Bee kept going, could hardly feel the movement through the numbing of her body. She kept going until everything went black.
Then something snapped, and suddenly she was on the ground, hacking and coughing and sucking in sharp breaths, offering some relief to her aching lungs. She worked the noose out from around her neck and tossed it aside, staggering to her feet. Everything was still blurry, but there was no mistaking the silhouette in front of her.
“What the fuck…” she croaked, rubbing at her neck with one hand, the fingers of the other rubbed raw and thumping.
Bee took a step towards the woman. “I’m gonna—”
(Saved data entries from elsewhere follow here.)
/-! CAN_ registers. -/
def CAN_CTL_start (n : Nat) : Fld := ⟨0x40200000 + 0x1000 * n, 0, 1, 0⟩
def CAN_CTL_stop (n : Nat) : Fld := ⟨0x40200000 + 0x1000 * n, 1, 1, 0⟩
def CAN_CTL_recover (n : Nat) : Fld := ⟨0x40200000 + 0x1000 * n, 2, 1, 0⟩
def CAN_STAT_state (n : Nat) : Fld := ⟨0x40200004 + 0x1000 * n, 0, 4, 0⟩
def CAN_STAT_warn (n : Nat) : Fld := ⟨0x40200004 + 0x1000 * n, 4, 1, 0⟩
def CAN_STAT_txing (n : Nat) : Fld := ⟨0x40200004 + 0x1000 * n, 5, 1, 0⟩
def CAN_STAT_rxing (n : Nat) : Fld := ⟨0x40200004 + 0x1000 * n, 6, 1, 0⟩
def CAN_CFG_fden (n : Nat) : Fld := ⟨0x40200008 + 0x1000 * n, 0, 1, 1⟩
def CAN_CFG_brsen (n : Nat) : Fld := ⟨0x40200008 + 0x1000 * n, 1, 1, 1⟩
def CAN_CFG_pex (n : Nat) : Fld := ⟨0x40200008 + 0x1000 * n, 2, 1, 1⟩
def CAN_CFG_lom (n : Nat) : Fld := ⟨0x40200008 + 0x1000 * n, 3, 1, 0⟩
def CAN_CFG_xles (n : Nat) : Fld := ⟨0x40200008 + 0x1000 * n, 4, 1, 1⟩
def CAN_CFG_oneshot (n : Nat) : Fld := ⟨0x40200008 + 0x1000 * n, 5, 1, 0⟩
def CAN_CFG_bor (n : Nat) : Fld := ⟨0x40200008 + 0x1000 * n, 6, 2, 0⟩
def CAN_CFG_nomatch (n : Nat) : Fld := ⟨0x40200008 + 0x1000 * n, 8, 1, 0⟩
def CAN_CFG_boflush (n : Nat) : Fld := ⟨0x40200008 + 0x1000 * n, 9, 1, 0⟩
def CAN_CFG_bodelay (n : Nat) : Fld := ⟨0x40200008 + 0x1000 * n, 16, 16, 100⟩
def CAN_NBT_brp (n : Nat) : Fld := ⟨0x4020000C + 0x1000 * n, 0, 8, 0⟩
def CAN_NBT_tseg1 (n : Nat) : Fld := ⟨0x4020000C + 0x1000 * n, 8, 8, 126⟩
def CAN_NBT_tseg2 (n : Nat) : Fld := ⟨0x4020000C + 0x1000 * n, 16, 7, 31⟩
def CAN_NBT_sjw (n : Nat) : Fld := ⟨0x4020000C + 0x1000 * n, 24, 7, 31⟩
def CAN_DBT_brp (n : Nat) : Fld := ⟨0x40200010 + 0x1000 * n, 0, 5, 0⟩
def CAN_DBT_tseg1 (n : Nat) : Fld := ⟨0x40200010 + 0x1000 * n, 8, 5, 30⟩
def CAN_DBT_tseg2 (n : Nat) : Fld := ⟨0x40200010 + 0x1000 * n, 16, 4, 7⟩
def CAN_DBT_sjw (n : Nat) : Fld := ⟨0x40200010 + 0x1000 * n, 24, 4, 7⟩
def CAN_DBT_tdc (n : Nat) : Fld := ⟨0x40200010 + 0x1000 * n, 28, 1, 0⟩
def CAN_XBT_brp (n : Nat) : Fld := ⟨0x40200014 + 0x1000 * n, 0, 5, 0⟩
def CAN_XBT_tseg1 (n : Nat) : Fld := ⟨0x40200014 + 0x1000 * n, 8, 5, 1⟩
def CAN_XBT_tseg2 (n : Nat) : Fld := ⟨0x40200014 + 0x1000 * n, 16, 4, 0⟩
def CAN_XBT_sjw (n : Nat) : Fld := ⟨0x40200014 + 0x1000 * n, 24, 4, 0⟩
def CAN_XBT_tdc (n : Nat) : Fld := ⟨0x40200014 + 0x1000 * n, 28, 1, 0⟩
def CAN_TDC_tdco (n : Nat) : Fld := ⟨0x40200018 + 0x1000 * n, 0, 7, 0⟩
def CAN_TDC_meas (n : Nat) : Fld := ⟨0x40200018 + 0x1000 * n, 8, 7, 0⟩
def CAN_PINCFG_stbinv (n : Nat) : Fld := ⟨0x4020001C + 0x1000 * n, 0, 1, 0⟩
def CAN_PINCFG_eninv (n : Nat) : Fld := ⟨0x4020001C + 0x1000 * n, 1, 1, 0⟩
def CAN_ERR_tec (n : Nat) : Fld := ⟨0x40200020 + 0x1000 * n, 0, 9, 0⟩
def CAN_ERR_rec (n : Nat) : Fld := ⟨0x40200020 + 0x1000 * n, 16, 9, 0⟩
def CAN_LEC_code (n : Nat) : Fld := ⟨0x40200024 + 0x1000 * n, 0, 3, 0⟩
def CAN_LEC_dph (n : Nat) : Fld := ⟨0x40200024 + 0x1000 * n, 3, 1, 0⟩
def CAN_PERR_errors (n : Nat) : Fld := ⟨0x40200028 + 0x1000 * n, 0, 16, 0⟩
def CAN_PERR_busoff (n : Nat) : Fld := ⟨0x40200028 + 0x1000 * n, 16, 16, 0⟩
def CAN_EVT_rxpend (n : Nat) : Fld := ⟨0x40200030 + 0x1000 * n, 0, 1, 0⟩
def CAN_EVT_txdone (n : Nat) : Fld := ⟨0x40200030 + 0x1000 * n, 1, 1, 0⟩
def CAN_EVT_txcan (n : Nat) : Fld := ⟨0x40200030 + 0x1000 * n, 2, 1, 0⟩
def CAN_EVT_ovr (n : Nat) : Fld := ⟨0x40200030 + 0x1000 * n, 3, 1, 0⟩
def CAN_EVT_warn (n : Nat) : Fld := ⟨0x40200030 + 0x1000 * n, 4, 1, 0⟩
def CAN_EVT_passive (n : Nat) : Fld := ⟨0x40200030 + 0x1000 * n, 5, 1, 0⟩
def CAN_EVT_busoff (n : Nat) : Fld := ⟨0x40200030 + 0x1000 * n, 6, 1, 0⟩
def CAN_EVT_recovered (n : Nat) : Fld := ⟨0x40200030 + 0x1000 * n, 7, 1, 0⟩
def CAN_EVT_perr (n : Nat) : Fld := ⟨0x40200030 + 0x1000 * n, 8, 1, 0⟩
def CAN_EVT_xlovr (n : Nat) : Fld := ⟨0x40200030 + 0x1000 * n, 9, 1, 0⟩
def CAN_EVT_txbad (n : Nat) : Fld := ⟨0x40200030 + 0x1000 * n, 10, 1, 0⟩
def CAN_EVTEN_en (n : Nat) : Fld := ⟨0x40200034 + 0x1000 * n, 0, 11, 0⟩
def CAN_RXSTAT_head (n : Nat) : Fld := ⟨0x40200040 + 0x1000 * n, 0, 6, 0⟩
def CAN_RXSTAT_pend (n : Nat) : Fld := ⟨0x40200040 + 0x1000 * n, 8, 7, 0⟩
def CAN_RXSTAT_used (n : Nat) : Fld := ⟨0x40200040 + 0x1000 * n, 16, 7, 0⟩
def CAN_RXSTAT_lck (n : Nat) : Fld := ⟨0x40200040 + 0x1000 * n, 24, 7, 0⟩
def CAN_RXREL_buf (n : Nat) : Fld := ⟨0x40200044 + 0x1000 * n, 0, 6, 0⟩
def CAN_RXOVR_ovr (n : Nat) : Fld := ⟨0x40200048 + 0x1000 * n, 0, 16, 0⟩
def CAN_RXOVR_xlovr (n : Nat) : Fld := ⟨0x40200048 + 0x1000 * n, 16, 16, 0⟩
def CAN_RXCNT_cnt (n : Nat) : Fld := ⟨0x4020004C + 0x1000 * n, 0, 32, 0⟩
def CAN_RXREJ_cnt (n : Nat) : Fld := ⟨0x40200050 + 0x1000 * n, 0, 32, 0⟩
def CAN_PRIOSTAT_full (n : Nat) : Fld := ⟨0x40200060 + 0x1000 * n, 0, 1, 0⟩
def CAN_PRIOSTAT_locked (n : Nat) : Fld := ⟨0x40200060 + 0x1000 * n, 1, 1, 0⟩
def CAN_PRIOSTAT_shadow (n : Nat) : Fld := ⟨0x40200060 + 0x1000 * n, 2, 1, 0⟩
def CAN_PRIOSTAT_prov (n : Nat) : Fld := ⟨0x40200060 + 0x1000 * n, 16, 16, 0⟩
def CAN_PRIOREL_rel (n : Nat) : Fld := ⟨0x40200064 + 0x1000 * n, 0, 1, 0⟩
def CAN_TXCFG_swbuf (n : Nat) : Fld := ⟨0x40200070 + 0x1000 * n, 0, 5, 8⟩
def CAN_TXCFG_pad (n : Nat) : Fld := ⟨0x40200070 + 0x1000 * n, 8, 8, 204⟩
def CAN_TXREQ_req (n : Nat) : Fld := ⟨0x40200074 + 0x1000 * n, 0, 16, 0⟩
def CAN_TXCAN_can (n : Nat) : Fld := ⟨0x40200078 + 0x1000 * n, 0, 16, 0⟩
def CAN_TXDONE_done (n : Nat) : Fld := ⟨0x4020007C + 0x1000 * n, 0, 16, 0⟩
def CAN_TXCANCELLED_cnl (n : Nat) : Fld := ⟨0x40200080 + 0x1000 * n, 0, 16, 0⟩
def CAN_TXCNT_cnt (n : Nat) : Fld := ⟨0x40200084 + 0x1000 * n, 0, 32, 0⟩
def CAN_TXDROP_bad (n : Nat) : Fld := ⟨0x40200088 + 0x1000 * n, 0, 10, 0⟩
def CAN_TXDROP_flush (n : Nat) : Fld := ⟨0x40200088 + 0x1000 * n, 10, 10, 0⟩
def CAN_TXDROP_one (n : Nat) : Fld := ⟨0x40200088 + 0x1000 * n, 20, 10, 0⟩
def CAN_AUTHOK_cnt (n : Nat) : Fld := ⟨0x40200090 + 0x1000 * n, 0, 32, 0⟩
def CAN_AUTHFAIL_mac (n : Nat) : Fld := ⟨0x40200094 + 0x1000 * n, 0, 16, 0⟩
def CAN_AUTHFAIL_fresh (n : Nat) : Fld := ⟨0x40200094 + 0x1000 * n, 16, 16, 0⟩
def CAN_AUTHNOKEY_cnt (n : Nat) : Fld := ⟨0x40200098 + 0x1000 * n, 0, 16, 0⟩
def CAN_FLTID_id (n k : Nat) : Fld := ⟨0x40200200 + 0x1000 * n + 0x10 * k, 0, 29, 0⟩
def CAN_FLTID_ide (n k : Nat) : Fld := ⟨0x40200200 + 0x1000 * n + 0x10 * k, 29, 1, 0⟩
def CAN_FLTMSK_msk (n k : Nat) : Fld := ⟨0x40200204 + 0x1000 * n + 0x10 * k, 0, 29, 0⟩
def CAN_FLTMSK_idem (n k : Nat) : Fld := ⟨0x40200204 + 0x1000 * n + 0x10 * k, 29, 1, 0⟩
def CAN_FLTCFG_action (n k : Nat) : Fld := ⟨0x40200208 + 0x1000 * n + 0x10 * k, 0, 3, 0⟩
def CAN_FLTCFG_en (n k : Nat) : Fld := ⟨0x40200208 + 0x1000 * n + 0x10 * k, 3, 1, 0⟩
def CAN_FLTCFG_fmt (n k : Nat) : Fld := ⟨0x40200208 + 0x1000 * n + 0x10 * k, 4, 2, 0⟩
def CAN_FLTCFG_rtr (n k : Nat) : Fld := ⟨0x40200208 + 0x1000 * n + 0x10 * k, 6, 1, 0⟩
def CAN_FLTCFG_tc (n k : Nat) : Fld := ⟨0x40200208 + 0x1000 * n + 0x10 * k, 8, 3, 0⟩
def CAN_FLTCFG_tcen (n k : Nat) : Fld := ⟨0x40200208 + 0x1000 * n + 0x10 * k, 11, 1, 0⟩
def CAN_FLTXL_vcid (n k : Nat) : Fld := ⟨0x4020020C + 0x1000 * n + 0x10 * k, 0, 8, 0⟩
def CAN_FLTXL_vmsk (n k : Nat) : Fld := ⟨0x4020020C + 0x1000 * n + 0x10 * k, 8, 8, 0⟩
def CAN_FLTXL_sdt (n k : Nat) : Fld := ⟨0x4020020C + 0x1000 * n + 0x10 * k, 16, 8, 0⟩
def CAN_FLTXL_smsk (n k : Nat) : Fld := ⟨0x4020020C + 0x1000 * n + 0x10 * k, 24, 8, 0⟩
def CAN_AUID_id (n j : Nat) : Fld := ⟨0x40200400 + 0x1000 * n + 0x20 * j, 0, 29, 0⟩
def CAN_AUID_ide (n j : Nat) : Fld := ⟨0x40200400 + 0x1000 * n + 0x20 * j, 29, 1, 0⟩
def CAN_AUID_en (n j : Nat) : Fld := ⟨0x40200400 + 0x1000 * n + 0x20 * j, 30, 1, 0⟩
def CAN_AUCFG_kidx (n j : Nat) : Fld := ⟨0x40200404 + 0x1000 * n + 0x20 * j, 0, 3, 0⟩
def CAN_AUCFG_tfvb (n j : Nat) : Fld := ⟨0x40200404 + 0x1000 * n + 0x20 * j, 4, 4, 0⟩
def CAN_AUCFG_macb (n j : Nat) : Fld := ⟨0x40200404 + 0x1000 * n + 0x20 * j, 8, 5, 4⟩
def CAN_AUDID_did (n j : Nat) : Fld := ⟨0x40200408 + 0x1000 * n + 0x20 * j, 0, 32, 0⟩
def CAN_AUWIN_window (n j : Nat) : Fld := ⟨0x4020040C + 0x1000 * n + 0x20 * j, 0, 16, 16⟩
def CAN_AUFVLO_fv (n j : Nat) : Fld := ⟨0x40200410 + 0x1000 * n + 0x20 * j, 0, 32, 0⟩
def CAN_AUFVHI_fv (n j : Nat) : Fld := ⟨0x40200414 + 0x1000 * n + 0x20 * j, 0, 32, 0⟩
She was interrupted when something sharp slid into her throat. Her next breath was filled with hot blood. It bubbled out of her mouth and trickled down the front of her shirt.
“You really went for it, sweetie,” the woman said, her voice warped and faraway, like an echo at the end of a long hallway. “That was even more fun than I expected. But let’s not ruin everyone’s hard work, okay?”
The knife was pulled away, and Bee felt the blood surge anew, spurting from her in a jerky stream. She couldn’t breathe. It was already in her lungs. Drowning. Dying. She went down on one knee, trying to get air but only managing a weak retch.
The knife slid into her again. Shoulder. Stomach. Armpit. Between the ribs. Each time it hurt less, until it was just a little poke.
Bee did not feel herself hit the ground. But she found herself staring up at the black sky, with the harsh street light flickering down at her. Too bright.
She couldn’t move.
Why did I train?
What was the point?
Her eyes fell shut, and she felt nothing but relief.
*****
Bee opened her eyes. For some reason she couldn’t quite recall, she found that surprising.
She stood on a stone platform a few meters across. Around her were drifting clouds and a gray, dour sky.
A creature of incredible proportions sat before her, a mass of corpulent, pustule-ridden fat rolls squeezed in behind a comparatively tiny desk, its bulk spilling out across its surface. There was a tiny little head on top that stared at her with beady yellow eyes.
The thing smiled through a mess of sharp teeth pointing every which way.
“Congratulations on dying,” he said in a croaky voice, evidently male. It had been hard to tell due to his large, flabby breasts.
Bee looked down at herself. She was clad in all gray. Everything was okay. There was no blood. Should there have been?
The creature, heedless to her confusion, continued. “Let’s get started immediately, shall we?”
Dazed, Bee could not find a reply other than: “Okay?”